Introduction
Children require screening during well-child visits at the age of nine months, 24 months, and 30 months using a validated test. One of the screening tools applied in the case of Brian, a 30 months old child is a parent report. Through the help of this report, Brian's mother provided growth and development information about the child systematically. Brian's progress exhibits aspects of language and cognitive developmental delays, therefore, demanding relevant screening tools (Wolf-Fordham et al., 2015). The third edition of ages and stages questionnaire (ASQ-3) was the screening tool for the child's cognitive and language development. Information provided by the questionnaire includes the following developmental areas: gross motor, communication, personal-social, and problem-solving abilities.
Clinical Interpretation of Brian's Normal Growth and Development
The child under review, Brian depicts all correct physical signs identical to a child of his age. Being able to run, walk independently, alternating feet while climbing stairs, making a tower of nine cubes, and the ability to button his pants indicates that Brian's physical growth and development is right. Children between 24 and 36 months begin to learn more complicated aspects telling-time (Wolf-Fordham et al., 2015). Brian shows a positive development in this aspect, as he is resistant to nighttime. He is resistant because of his awareness of the nighttime. Brian's mother should first consider this healthy, and then initiate steps to establish proper sleep habits. The parent may remedy this through singing a prolonged lullaby and a more extended cuddle until the child sleeps, can read a story to the child, or provide a drink of water. Besides, Brian's mother should ensure that his naps are not past 3 pm so that he tired enough when it is time for bed at night.
As children grow, their feeding also changes. Hence, Brian shows positive development by resisting feeding routines. Thirty months old children are interactive during feeding because, by this age, the child should know how older people in their settings behave during meals (Spruyt & Curfs, 2015). One way to attend to Brian's resistance to feeding is to make his feeding more involving by teaching him how to handle utensils during meals. The fact that he knows how to button his pants and able to build a tower of nine cubes indicates that he is also able to learn how to use utensils during meals. This approach will make him love every feeding moment, and will not be resistant to feeding routines.
Clinical Management Guidelines for Brian's Abnormal Growth and Development
The child's social developmental indicates several red flags seen his resistance to nighttime and feeding, temper tantrums, vocabulary development, word use, and unable to calm down when one tries to comfort him. Given that he is 30 months old, Brian should be able to follow two-steps commands. Only following a one-step command insinuates developmental delay. Following commands is synonymous with language and vocabulary development (Oche-manley et al., 2013). A child who understands more words uses approximately four hundred and fifty vocabularies and forms two words sentences stand a better chance of following two-step commands. Singing most of the time to Brian, using a higher pitched type of voice commonly known as "motherese voice can help speed up his language development and subsequently, improve his command following.

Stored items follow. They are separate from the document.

/-- A request with no response yet whose act is deaf is served. -/
theorem completes_heard {i : Instr} {s : State} {r : Req} {f : Dev → Answer × Act} {P : Dev → Prop} {a : Answer} {act : Act}
    (he : exec i s = perform (onPower (serve r f)) s) (hs : s.dev.steady) (fresh : s.dev.fresh r) (hf : f s.dev = (a, act))
    (deaf : Each (fun u => u.deaf = true) (act s.dev))
    (h : ∀ e d, Served (runAct act s.dev) e → Behind e d → s.dev.answered d r a → P d) : Completes i s P := by
  have run : runAct (serve r f) s.dev = applyAll (respond r a) (applyAll (act s.dev) s.dev.heard) := by
    rw [runAct_eq, serve_fresh f fresh, hf, ← applyAll_handled]
    rfl
  have alike : Alike (runAct act s.dev) (applyAll (act s.dev) s.dev.heard) := by
    rw [runAct_eq]
    exact alike_applyAll (alike_heard s.dev) deaf
  have count : (applyAll (act s.dev) s.dev.heard).fld F.CHAIN_CNT_RX = (s.dev.fld F.CHAIN_CNT_RX + 1) % 2 ^ 32 := by
    rw [fld_applyAll_deaf deaf]
    exact fld_addF ..
  have after (d : Dev) : (applyAll (respond r a) d).fld F.CHAIN_CNT_RX = d.fld F.CHAIN_CNT_RX := rfl
  refine ⟨_, he.trans (perform_eq _ _), rfl, ?_⟩
  rw [withDev_dev, runAct_onPower hs.1]
  simp only [settled, runAct_inSequence_cons, runAct_inSequence_nil]
  rw [run]
  have served := served_respond alike r a
  generalize applyAll (act s.dev) s.dev.heard = x at *
  have b : Behind (applyAll (respond r a) x) (runAct settleReady (runAct fenceLost (applyAll (respond r a) x))) :=
    ⟨quiet_settleReady _, fun safe => inSafe_settleReady _ (inSafe_fenceLost _ safe)⟩
  refine h _ _ served b ⟨b.sent (sent_of_mem (by simp [respond]) _), ?_, (b.fld (by decide) 0).trans ((after x).trans count)⟩
  have raised : Raised (applyAll (respond r a) x) (runAct settleReady (runAct fenceLost (applyAll (respond r a) x))) := by
    rw [runAct_eq fenceLost]
    exact (raised_applyAll (deaf_fenceLost _) _).trans (raised_settleReady _)
  rw [cached_of_cache raised.cache]
  simp only [respond, applyAll_cons, applyAll_nil, Dev.cached, chain_apply_chain]
  exact find_keepResponse r a _

end Sys2Proof.Machine
end

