theorem calms_checkReady (i t : Nat) : Calms k dir (checkReady i t) := by
  intro d
  unfold checkReady
  rw [each_ite]
  refine ⟨fun _ => ?_, fun _ => each_nil⟩
  split
  · simp only [each_cons, each_nil, and_true]
    exact ⟨calm_slice fun _ => roles_onStep .., calm_of_confined (ps := [.outbox]) (rs := []) rfl (by decide) (by decide) (by decide)⟩
  · exact each_nil

theorem calm_failStep (i t status : Nat) : (failStep i t status).calm k dir := calm_slice fun _ => roles_onStep ..

theorem calms_putTile {o layer t : Nat} {bs : List Byte} {bad : Bool} {d : Dev} {a : Act} (h : d.putTile o layer t bs bad = some a) : Calms k dir a := by
  unfold Dev.putTile at h
  dsimp only at h
  split at h
  · cases h
  · cases h
    refine Makes.forEach fun x _ e => (each_append ..).2 ⟨?_, ?_⟩
    · exact calm_list (confined_writeWords _ _ _ _) (by decide) (by decide) (by decide)
    · exact calm_list (confined_advancePtr e x.1 x.2 _ rfl rfl) (by decide) (by decide) (by decide)

theorem calms_feedTiles (o : Nat) (dir' : Dir) (layer first : Nat) (bad : Bool) (tiles : List (Nat × List Byte)) :
    Calms k dir (feedTiles o dir' layer first bad tiles) := by
  induction tiles with
  | nil => exact fun _ => each_nil
  | cons x rest ih =>
    intro d
    unfold feedTiles
    split
    · exact ih d
    · split
      · exact each_nil
      · rename_i a put
        refine Makes.cons (calms_putTile put) (Makes.cons (fun _ => ?_) (Makes.cons (as := []) ih Makes.nil)) d
        rw [each_cons]
        exact ⟨calm_ring (onDir_idle fun _ h => h), each_nil⟩

end calm

end Sys2Proof.Machine
end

Brian is below average in terms of the ability to form sentences because on average, a child of his age should construct at least two or three words sentences. In addition, the vocabulary development of Brian is below expectations for a child of his age. A 30 months old child should be able to use approximately 450 words. He is lagging way behind his typically developing peers. Play and activity are ways of encouraging language development among children of Brian's age that his parents should embrace. Brian's mother should take some time to talk to him, which can include asking her child what interests him. Other strategies that apply to Brian's case include listening to stories read to him more often, asking him open-ended questions that will compel him to provide answers using sentences, and singing many songs to him.
References
Oche-manley, L., Dietzen, L., Nankin, J., & Beigel, A. (2013). Revolutionizing child welfare with outcomes management. The Journal of Behavioral Health Services & Research, 40(3), 317-29.
Spruyt, K., & Curfs, L. M. G. (2015). Non-pharmacological management of problematic sleeping in children with developmental disabilities. Developmental Medicine & Child Neurology, 57, 2, 120-136.
Wolf-Fordham, S. B., Curtin, C., Maslin, M., Bandini, L., & Hamad, C. D. (2015). Emergency preparedness of families of children with developmental disabilities: What public health and safety emergency planners need to know. Journal of Emergency Management.